Partitioning and multi-threading can noticeably improve the performance. Here is a .NET library I wrote called Gigantor designed to do regular expression searches of large files that uses partitioning and multi-threading (available as source or nuget package). According to my benchmarking you should expect in the neighborhood of an 8x improvement for uncompressed text with a simple regex. I'd like to learn more about your use case if you try this and don't get similar results (or even if you do).
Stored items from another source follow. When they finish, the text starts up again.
/-- SQPAGE (R198, R239). -/
def Dev.sqPage (d : Dev) (g p rec tok : Nat) (v : Bool) : SeqOut :=
  let size := d.pageSize p
  match ctxT rec size with
  | none => { val := 2 ^ 64 - 1, fault := 0, dev := d }
  | some t =>
    if ctxNpages rec * t ≤ tok then { val := 2 ^ 64 - 1, fault := 0, dev := d }
    else
      let r := d.agentRead g (some p) (ctxList rec + 4 * (tok / t)) 4
      match r.1 with
      | none => r.2.seqFree 0x402 (2 ^ 64)
      | some page =>
        let off := if !v then tok % t * 2 ^ ctxRowLog2 rec
          else size / 2 + (if ctxPim rec then 2 * (tok % t) else tok % t * 2 ^ ctxRowLog2 rec)
        { val := (pageDa page size + off) % 2 ^ 64, fault := 0, dev := r.2 }

/-- SQADMIT (R199). Answers none for an admission that waits: its context is HELD_PAGES and the core sleeps. While the pool
cue's storage has no room for the waiter the agent keeps the request and sends the WAIT again (R342). The take is TRYWAIT
when W is 0, so an admission behind queued waiters is SHORT whatever the pool holds (DESIGN CHOICE, log entry 67). -/
def Dev.sqAdmit (d : Dev) (g p tenant c ctx da rec n : Nat) (w : Bool) : Option SeqOut × Dev :=
  let done := fun (v : Nat) (d : Dev) => (some { val := v, fault := 0, dev := d : SeqOut }, d)
  match ctxT rec (d.pageSize p) with
  | none => done 6 d
  | some t =>
    let total := ceilDiv (ctxLength rec + n) t
    let need := total - ctxNpages rec
    if need = 0 then done 0 d
    else if ctxListCap rec < ctxNpages rec + need then done 4 d
    else if 1024 < need then done 6 d
    else
      let r := d.agentRead g (some p) (ctxPool rec) 64
      match r.1 with
      | none => let o := r.2.seqFree 0x402; (some o, o.dev)
      | some pr =>
        let cue := poolCue pr
        let home := daCore (ctxPool rec) / 16
        let held := ctxSetPages (ctxSetState rec 2) (ctxNpages rec) need
        let park := fun (again : Bool) (d : Dev) =>
          let h := d.agentWrite g (some p) da 64 held
          if !h.1 then let o := (h.2.seqLeaveQueue c).ctxError g (some p) tenant da; (some o, o.dev)
          else
            (none, (h.2.sleep c true).updCore c (fun k =>
              { k with seqReq := if again then k.seqReq else none,
                       seqHeld := some { ctx := ctx, da := da, need := need, cue := cue, home := home } }))
        let q := r.2.agentCue home (some p) tenant c (if w then 1 else 3) cue need true
        match q.1 with
        | .value v =>
          let o := if !w ∧ v = 2 ^ 64 - 1 then q.2.seqPut g p tenant da held (fun d => d.seqOk 1)
            else q.2.takePages g (some p) tenant c da rec pr need
          (some o, o.dev)
        | .refused kind =>
          if kind = 6 then done 3 q.2
          else if kind = 3 then done 6 q.2
          else let o := q.2.seqFree 0; (some o, o.dev)
        | .queued => park false q.2
        | .nack => park true q.2

/-- Return pages from list index `keep`, with the context written first. -/
def Dev.sqReturn (d : Dev) (g p tenant c da rec rec' keep : Nat) : SeqOut :=
  d.seqPut g p tenant da rec' (fun d => d.returnPages g (some p) tenant c rec keep (ctxNpages rec))

/-- Evict a context: the waiting admission ends, all pages return (R198, R205). `rec` is its record. -/
def Dev.sqEvict (d : Dev) (g p tenant c da rec : Nat) : SeqOut :=
  let granted := match d.seqWaiter da with
    | some k => (match (d.core k).cueAns with | .wake _ _ 0 :: _ => true | _ => false)
    | none => false
  let d := d.seqSettle da 2
  let r := if granted then d.agentRead g (some p) da 64 else (some rec, d)
  match r.1 with
  | none => r.2.ctxError g (some p) tenant da
  | some rec => r.2.sqReturn g p tenant c da rec (ctxSetPages (ctxSetState rec 3) 0 0) 0

/-- One operation on a context whose record could be read and whose owner is right. -/
def Dev.seqDo (d : Dev) (g p tenant c ctx da rec : Nat) (q : SeqReq) : Option SeqOut × Dev :=
  let ok := fun (v : Nat) (d : Dev) => (some { val := v, fault := 0, dev := d : SeqOut }, d)
  let out := fun (o : SeqOut) => (some o, o.dev)
  let size := d.pageSize p
  let st := ctxState rec
  if !seqAllowed q.fn st (d.seqWaiter da).isSome then ok 5 d
  else
    match q.fn with
    | 0 =>
      if (ctxT rec size).isNone ∨ ctxListCap rec = 0 then ok 6 d
      else
        let rec' := ctxSetPages (ctxSetLength (ctxSetState rec 1) 0) 0 0
        let w0 := word32 rec' 0 / 2 ^ 26 * 2 ^ 26 + p * 2 ^ 18 + tenant
        out (d.seqPut g p tenant da (setWord32 rec' 0 w0) (fun d => d.seqOk 0))
    | 1 => d.sqAdmit g p tenant c ctx da rec q.rb (q.imm % 2 == 1)
    | 2 =>
      match ctxT rec size with
      | none => ok 6 d
      | some t =>
        let len := ctxLength rec + q.rb
        if ctxNpages rec * t < len then ok 6 d
        else
          let rec' := ctxSetLength rec len
          if q.imm % 2 = 1 then
            let keep := ceilDiv len t
            out (d.sqReturn g p tenant c da rec (ctxSetPages rec' keep (ctxHeld rec)) keep)
          else out (d.seqPut g p tenant da rec' (fun d => d.seqOk 0))
    | 3 =>
      match ctxT rec size with
      | none => ok 6 d
      | some t =>
        if ctxLength rec < q.rb then ok 6 d
        else
          let len := ctxLength rec - q.rb
          let keep := min (ceilDiv len t) (ctxNpages rec)
          out (d.sqReturn g p tenant c da rec (ctxSetPages (ctxSetLength rec len) keep (ctxHeld rec)) keep)
    | 4 => out (d.sqReturn g p tenant c da rec (ctxSetPages (ctxSetLength (ctxSetState rec 0) 0) 0 0) 0)
    | 5 => out (d.sqEvict g p tenant c da rec)
    | 6 => ok (word32 rec (q.imm % 16)) d
    | 7 =>
      let r := seqSet rec (q.imm % 16) (q.rb % 2 ^ 32)
      if r.1 = 0 then out (d.seqPut g p tenant da r.2 (fun d => d.seqOk 0)) else ok r.1 d
    | _ => out (d.sqPage g p rec q.rb (q.imm % 2 == 1))

/-- SEQ_BASE of a partition. A value that names no DA stays as it is, and R28 applies to it (R26). -/
def Dev.seqBase (d : Dev) (p : Nat) : Nat := (daOf (d.rd PART_Pp_SEQ_BASE.DA 0 p)).getD (d.rd PART_Pp_SEQ_BASE.DA 0 p)

/-- The context a number names within its partition (R187, R203): its DA. -/
def Dev.ctxDa (d : Dev) (p ctx : Nat) : Option Nat :=
  let first := d.rd PART_Pp_SEQ_RANGE.FIRST 0 p
  if first ≤ ctx ∧ ctx < first + d.rd PART_Pp_SEQ_RANGE.COUNT 0 p then
    some (d.seqBase p + (ctx - first) * 64)
  else none

/-- The record of a context for core `c`, after the access rules of R203: the partition, the context's DA and its
record, or a result that ends the instruction, free among `lim` values where none is stated. -/
def Dev.ctxOpen (d : Dev) (c ctx : Nat) (lim : Nat := 9) : Sum (Nat × Nat × Nat) SeqOut × Dev :=
  match d.corePart c with
  | none => let o := d.seqFree 0x401 lim; (.inr o, o.dev)
  | some p =>
    match d.ctxDa p ctx with
    | none => let o := d.seqFree 0x401 lim; (.inr o, o.dev)
    | some da =>
      let g := homeOf da (coreCluster c)
      let lost := d.meshLost (coreCluster c) g
      let r := if lost then (none, d.agentErr 3 g da) else d.agentRead g (some p) da 64
      match r.1 with
      | none =>
        let o := r.2.ctxError g (some p) (d.rd CORE_SEQ_TENANT.TENANT c) da lim
        (.inr o, o.dev)
      | some rec =>
        if ctxState rec ≠ 0 ∧ ctxTenant rec ≠ d.rd CORE_SEQ_TENANT.TENANT c then
          let o := r.2.seqFree 0x401 lim
          (.inr o, o.dev)
        else (.inl (p, da, rec), r.2)

/-- The WAIT of an admission that was answered NACK is sent again (R342). -/
def seqRetry (c : Nat) (h : SeqHeld) (d : Dev) : Dev :=
  let took := fun (d : Dev) => d.updCore c (fun k => { k with seqReq := none })
  let q := d.agentCue h.home (d.corePart c) (d.rd CORE_SEQ_TENANT.TENANT c) c 1 h.cue h.need true
  match q.1 with
  | .value _ => (took q.2).seqWake c h h.need 0
  | .refused kind => q.2.seqWake c h 0 kind
  | .queued => took q.2
  | .nack => q.2

/-- The agent takes the operation of core `c` whole (R189); one on a context homed inside a Curtain is held (R527). A halt
that was requested while the agent worked abandons an admission that would wait (R81). -/
def seqAgentRequest (c : Nat) (d : Dev) : Dev :=
  match (d.core c).seqReq, (d.core c).seqHeld with
  | none, _ => d
  | some _, some h => seqRetry c h d
  | some q, none =>
    let finish := fun (o : SeqOut) => o.dev.updCore c (fun k => { k with seqReq := none, seqAns := some (o.val, o.fault) })
    if 2 ^ 15 ≤ q.ra then finish { val := if q.fn = 6 ∨ q.fn = 8 then 2 ^ 64 - 1 else 6, fault := 0, dev := d }
    else if ((d.corePart c).bind (fun p => d.ctxDa p q.ra)).any (fun da => d.clusterCurtained (daCore da / 16)) then d
    else
      match d.ctxOpen c q.ra (seqLim q.fn) with
      | (.inr o, _) => finish o
      | (.inl (p, da, rec), d) =>
        match d.seqDo (daCore da / 16) p (d.rd CORE_SEQ_TENANT.TENANT c) c q.ra da rec q with
        | (some o, _) => finish o
        | (none, d) => if (d.core c).halting = none then d else d.seqWithdraw c

def execSeqAgentRequest (c : Nat) (s : State) : Out := act s (seqAgentRequest c)

/-- The status returns: rd is written, the instruction retires, and a fault raises trap UNIT (R203). -/
def seqStatusReturn (c : Nat) (d : Dev) : Dev :=
  match (d.core c).seqAns, (d.core c).wait with
  | some (v, fault), .seq rd =>
    let pc := d.pc c
    let d := (d.updCore c (fun k => { k with seqAns := none })).setS c rd (BitVec.ofNat 64 v)
    let d := (d.retire c).endWait c
    if fault = 0 then d else d.unitFault c fault pc
  | some _, _ => d.updCore c (fun k => { k with seqAns := none })
  | none, _ => d

def execSeqStatusReturn (c : Nat) (s : State) : Out := act s (seqStatusReturn c)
Here is an example for benchmarking single threaded vs multi-threaded performance using Gigantor's RegexSearcher
class.
using System.Text.RegularExpressions;
using Imagibee.Gigantor;
using System.Diagnostics;
public void Benchmark(string path, string word)
{
// Create the dependencies we will need
Regex regex = new(word, RegexOptions.Compiled);
AutoResetEvent progress = new(false);
Stopwatch stopwatch = new();
// Benchmark results with differing number of threads
foreach (var numWorkers in new List<int>() { 1, 128 }) {
Console.WriteLine($"Starting search with {numWorkers} thread(s)");
stopwatch.Start();
// Create the searcher
RegexSearcher searcher = new(
path,
regex,
progress,
maxMatchCount: 1000,
maxWorkers: numWorkers);
// Start and wait for completion
Background.StartAndWait(
new List<IBackground>() { searcher },
progress,
(_) => { Console.Write("."); },
1000);
Console.Write('\n');
// Display results
var runTime = stopwatch.Elapsed.TotalSeconds;
Console.WriteLine($"Completed in {runTime} seconds");
stopwatch.Reset();
}
}
About the Benchmarking
The benchmarking consists of searching for the Regex of the pattern @"food"
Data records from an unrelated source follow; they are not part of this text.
-- ==== Sys2Proof/Machine/HostQueue.lean ====
section
/-! DEFINITION. Host queues (R456-R463): doorbells, commands and their completions, and the host DMA engine. -/
namespace Sys2Proof.Machine
open Sys2Proof

/-! ### Functions and tenants (R445, R454, R455, R466) -/

/-- The tenants whose valid entries satisfy `p`, in rising order. -/
def Dev.tenantsWhere (d : Dev) (p : Nat → Bool) : List Nat := (List.range 4096).filter (fun t => (d.tenantEntry t).1.any p)

/-- The tenant of a BAR4 page of a function, and whether a second one matches. -/
def Dev.pageTenant (d : Dev) (func page : Nat) : Option Nat × Bool :=
  if func < 2 then (some (page % 4096), false)
  else
    let ts := d.tenantsWhere (fun e => tenFunc e == func && tenPage e == page)
    (ts.head?, decide (1 < ts.length))

/-- The tenant is inside a tenant Curtain, and its doorbells are discarded. -/
def Dev.tenantResetting (d : Dev) (t : Nat) : Bool := d.curtains.any (fun k => k.scope == .tenant t)

/-- The tenant is inside a Curtain of its own or of its partition, and starts nothing. -/
def Dev.tenantCurtained (d : Dev) (t : Nat) : Bool :=
  d.tenantResetting t || (d.tenantEntry t).1.any (fun e => d.curtains.any (fun k => k.scope == .part (tenPart e)))

/-! ### Queue pairs (R456) -/

def Dev.hq (d : Dev) (q : Nat) : HqSt := FMap.get d.hqs HqSt.init q
def Dev.updHq (d : Dev) (q : Nat) (f : HqSt → HqSt) : Dev := { d with hqs := FMap.upd d.hqs HqSt.init q f }
def Dev.updCmd (d : Dev) (q num : Nat) (f : HqCmd → HqCmd) : Dev :=
  d.updHq q (fun s => { s with cmds := s.cmds.map (fun k => if k.num = num then f k else k) })

def Dev.qpValid (d : Dev) (q : Nat) : Bool := d.bit HQ_QPn_CTRL.VALID (q / 1024) (q % 1024)
def Dev.qpTenant (d : Dev) (q : Nat) : Nat := d.rd HQ_QPn_CTRL.TENANT (q / 1024) (q % 1024)

/-- A command ends with a status, a completion word 2 and its bytes done. -/
def Dev.hqEnd (d : Dev) (q num status w2 bytes : Nat) : Dev :=
  d.updCmd q num (fun k => if k.ended = none then { k with ended := some (status, w2, bytes), core := none } else k)

/-! ### Doorbells (R457) -/

/-- The queue pairs that a doorbell of tenant `t`, slot `j` matches, by device queue number. -/
def Dev.doorbellHits (d : Dev) (t j : Nat) : List Nat :=
  (List.range 2048).filter (fun q =>
    d.qpValid q && d.qpTenant q == t && d.rd HQ_QPn_CTRL.SLOT (q / 1024) (q % 1024) == j)

/-- An index at most one ring ahead of another. -/
def Dev.ringIdx (d : Dev) (q old new lg : Nat) : Nat × Dev :=
  let r := ringAhead old new lg
  (r.1, if r.2 then d.clampQueue (q / 1024) else d)

/-- A write to a doorbell page: `off` is the offset within the function's BAR4. -/
def Dev.doorbell (d : Dev) (func off bytes v : Nat) : Dev :=
  let h := d.funcHalf func
  let lost := fun (d : Dev) => d.wr HQ_STAT.DB_LOST 1 h
  let o := off % 4096
  let pt := d.pageTenant func (off / 4096)
  let d := if pt.2 then d.wr HQ_STAT.MULTI_HIT 1 h else d
  if bytes ≠ 4 ∨ o % 8 ≠ 0 ∨ 64 ≤ o % 0x800 then lost d
  else
    match pt.1 with
    | none => lost d
    | some t =>
      let e := d.tenantEntry t
      let d := e.2
      if e.1.isNone || d.tenantResetting t then lost d
      else
        match d.doorbellHits t (o % 0x800 / 8) with
        | [] => lost d
        | q :: more =>
          let d := if more.isEmpty then d else d.wr HQ_STAT.MULTI_HIT 1 h
          if o < 0x800 then
            let r := d.ringIdx q (d.rd HQ_QPn_IDX.SQ_CI (q / 1024) (q % 1024)) v
              (d.rd HQ_QPn_SIZE.SQ_LOG2 (q / 1024) (q % 1024))
            r.2.updHq q (fun s => { s with sqPi := r.1 })
          else
            let r := d.ringIdx q (d.hq q).cqCi v (d.rd HQ_QPn_SIZE.CQ_LOG2 (q / 1024) (q % 1024))
            r.2.updHq q (fun s => { s with cqCi := r.1 })

/-- The offset is that of a completion doorbell. -/
def isCqOff (off : Nat) : Bool := decide (0x800 ≤ off % 4096)

def execHqSqDoorbell (func off bytes v : Nat) (s : State) : Out :=
  act s (fun d => if isCqOff off then d else d.doorbell func off bytes v)
def execHqCqDoorbell (func off bytes v : Nat) (s : State) : Out :=
  act s (fun d => if isCqOff off then d.doorbell func off bytes v else d)

/-! ### Starting a command (R458, R460) -/

def HqCmd.op (k : HqCmd) : Nat := word32 k.entry 0 / 2 ^ 28
def HqCmd.fence (k : HqCmd) : Bool := word32 k.entry 0 / 2 ^ 27 % 2 == 1
def HqCmd.irq (k : HqCmd) : Bool := word32 k.entry 0 / 2 ^ 26 % 2 == 1
/-- DIR of a COPY; 3 takes 2. -/
def HqCmd.dir (k : HqCmd) : Nat := min 2 (word32 k.entry 0 / 2 ^ 24 % 4)
def HqCmd.hint (k : HqCmd) : Nat := word32 k.entry 7 % 4
/-- LEN, a multiple of 32. -/
def HqCmd.len (k : HqCmd) : Nat := nearMul 32 (word32 k.entry 1)
/-- The host address, 4 B aligned, or source DA, 32 B aligned. -/
def HqCmd.src (k : HqCmd) : Nat :=
  nearMul (if k.op = 1 ∧ k.dir = 2 then 32 else 4) (word32 k.entry 2 + word32 k.entry 3 * 2 ^ 32)
def HqCmd.rawDa (k : HqCmd) : Nat := word32 k.entry 4 + word32 k.entry 5 * 2 ^ 32
/-- The DA, 32 B aligned. -/
def HqCmd.da (k : HqCmd) : Nat := nearMul 32 k.rawDa
def HqCmd.copies (k : HqCmd) : Bool := k.op == 1 || k.op == 2
def HqCmd.cuev (k : HqCmd) : Bool := word32 k.entry 6 / 2 ^ 31 == 1
def HqCmd.cueN (k : HqCmd) : Nat := max 1 (word32 k.entry 6 / 2 ^ 16 % 2 ^ 8)
def HqCmd.cue (k : HqCmd) : Nat := word32 k.entry 6 % 2 ^ 14
def HqCmd.coreNo (k : HqCmd) : Nat := word32 k.entry 1 % 2 ^ 12
def HqCmd.namesCore (k : HqCmd) : Bool := k.op == 3 || k.op == 4 || k.op == 5
def HqCmd.ctx (k : HqCmd) : Nat := word32 k.entry 1 % 2 ^ 15
def HqCmd.count (k : HqCmd) : Nat := max 1 (min 2048 (word32 k.entry 1 / 2 ^ 16 % 2 ^ 12))

/-- How many fields of an entry are outside their range (R458). -/
def HqCmd.clamps (k : HqCmd) : Nat :=
  let b := fun (x : Bool) => if x then 1 else 0
  b (k.cuev && word32 k.entry 6 / 2 ^ 16 % 2 ^ 8 == 0) +
  b (k.copies && k.len != word32 k.entry 1) + b (k.copies && k.da != k.rawDa) +
  b (k.op == 1 && k.src != word32 k.entry 2 + word32 k.entry 3 * 2 ^ 32) +
  b (k.op == 1 && word32 k.entry 0 / 2 ^ 24 % 4 == 3) +
  b (k.op == 3 && k.count != word32 k.entry 1 / 2 ^ 16 % 2 ^ 12)

/-- Host DMA commands in flight on a half. -/
def Dev.hdmaCmds (d : Dev) (h : Nat) : List HqCmd :=
  (d.hqs.filter (fun e => e.1 / 1024 == h)).flatMap (fun e => e.2.cmds.filter (fun k => k.copies && k.ended.isNone))

/-- Partition protection of a register inside a core's window, for a partition. -/
def Dev.protReg (d : Dev) (h part off : Nat) (write : Bool) : Bool × Dev := d.prot h (some part) (2 ^ 47 + off) write

/-- The queue pair takes its next entry, `entry`, when it may start it (R460), and `run` gives its effect, with the
partition of its tenant. An entry that a Curtain reached unread ends with the Curtain's status (R466). -/
def Dev.hqTake (d : Dev) (q entry : Nat) (isOp : Nat → Bool) (run : Nat → HqCmd → Dev → Dev) : Dev :=
  let h := q / 1024
  let n := q % 1024
  let s := d.hq q
  let ci := d.rd HQ_QPn_IDX.SQ_CI h n
  let t := d.qpTenant q
  let k : HqCmd := { num := s.num, tenant := t, entry := entry, pos := 0, core := none, ended := none, drop := false }
  let live := s.cmds.filter (fun k => !k.drop)
  let e := d.tenantEntry t
  let full := 2 ^ d.rd HQ_QPn_SIZE.CQ_LOG2 h n ≤
    (d.rd HQ_QPn_IDX.CQ_PI h n + 2 ^ 16 - s.cqCi) % 2 ^ 16 + live.length
  let next := (ci + 1) % 2 ^ 16
  let push := fun (k : HqCmd) (d : Dev) => (d.wr HQ_QPn_IDX.SQ_CI next h n).updHq q (fun s =>
    { s with num := s.num + 1, cmds := s.cmds ++ [k],
             flush := match s.flush with | some (_, upto) => if upto = next then none else s.flush | none => none })
  if 2048 ≤ q || !d.qpValid q || ci == s.sqPi || !isOp k.op || full then d
  else
    match s.flush with
    | some (status, _) => push { k with ended := some (status, 0, 0) } d
    | none =>
      let busy := d.hdmaCmds h
      let room := !k.copies || (decide (busy.length < 64) &&
        e.1.any (fun e => decide ((busy.filter (fun b => b.tenant == t)).length < tenHdmaMax e)))
      let home := (e.1.bind (fun v => d.ctxDa (tenPart v) k.ctx)).map (fun da => daCore da / 16)
      let wait := (k.fence && !live.isEmpty) || d.tenantCurtained t || (e.1.isSome && !room) ||
        (k.namesCore && d.coreCurtained k.coreNo) || (k.op == 7 && home.any d.clusterCurtained)
      if wait then d
      else
        let d := push k e.2
        let d := (List.range k.clamps).foldl (fun d _ => d.clampQueue h) d
        match e.1 with
        | none => d.hqEnd q k.num 4 0 0
        | some v =>
          let p := tenPart v
          if k.cuev && d.partOf (cueCluster k.cue) != some p then d.hqEnd q k.num 4 0 0
          else run p k d

/-- The command succeeds: its cue is signalled, and it ends OK. -/
def Dev.hqOk (d : Dev) (q : Nat) (k : HqCmd) (part w2 : Nat) : Dev :=
  let d := if k.cuev then (d.cuePerform 0 k.cue k.cueN false k.tenant (some part) 0 false).2 else d
  d.hqEnd q k.num 0 w2 0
over enwik9. Five iterations are ran and the average throughput is used. The benchmarking source code is here. Command and results shown below.
$ dotnet SearchApp/bin/Release/net6.0/SearchApp.dll benchmark ${TMPDIR}/enwik9
........................
maxWorkers=1, chunkKiBytes=512, maxThread=32767
105160 matches found
searched 5000000000 bytes in 24.0289207 seconds
-> 208.0825877460239 MBytes/s
..............
maxWorkers=2, chunkKiBytes=512, maxThread=32767
105160 matches found
searched 5000000000 bytes in 12.692795 seconds
-> 393.92426963485974 MBytes/s
.........
maxWorkers=4, chunkKiBytes=512, maxThread=32767
105160 matches found
searched 5000000000 bytes in 6.8668367 seconds
-> 728.1373095707955 MBytes/s
....
maxWorkers=8, chunkKiBytes=512, maxThread=32767
105160 matches found
searched 5000000000 bytes in 3.7174496 seconds
-> 1345.0081475213544 MBytes/s
....
maxWorkers=16, chunkKiBytes=512, maxThread=32767
105160 matches found
searched 5000000000 bytes in 3.0211296 seconds
-> 1655.0100995336313 MBytes/s
....
maxWorkers=32, chunkKiBytes=512, maxThread=32767
105160 matches found
searched 5000000000 bytes in 3.191699 seconds
-> 1566.5637643148682 MBytes/s
....
maxWorkers=64, chunkKiBytes=512, maxThread=32767
105160 matches found
searched 5000000000 bytes in 3.2240221 seconds
-> 1550.8578554718963 MBytes/s
....
maxWorkers=128, chunkKiBytes=512, maxThread=32767
105160 matches found
searched 5000000000 bytes in 3.3693127 seconds
-> 1483.982178323787 MBytes/s
The value of 8x was computed by dividing the throughput value from maxWorkers=16
with maxWorkers=1
(1655 / 208 = 7.96). And this is what I was referring to.
NOTES:
- The above results are when net6 is targeted. I have recently re-run with net7 and the single threaded performance has improved a lot to 416 MBps. So with net7 the overall performance has improved to 1771 MBps but the relative improvement has decreased to about 4x.
- The pattern
@"food"
is a very simple regex. For more complex regex that require more CPU I would expect a greater relative performance improvement by using this approach.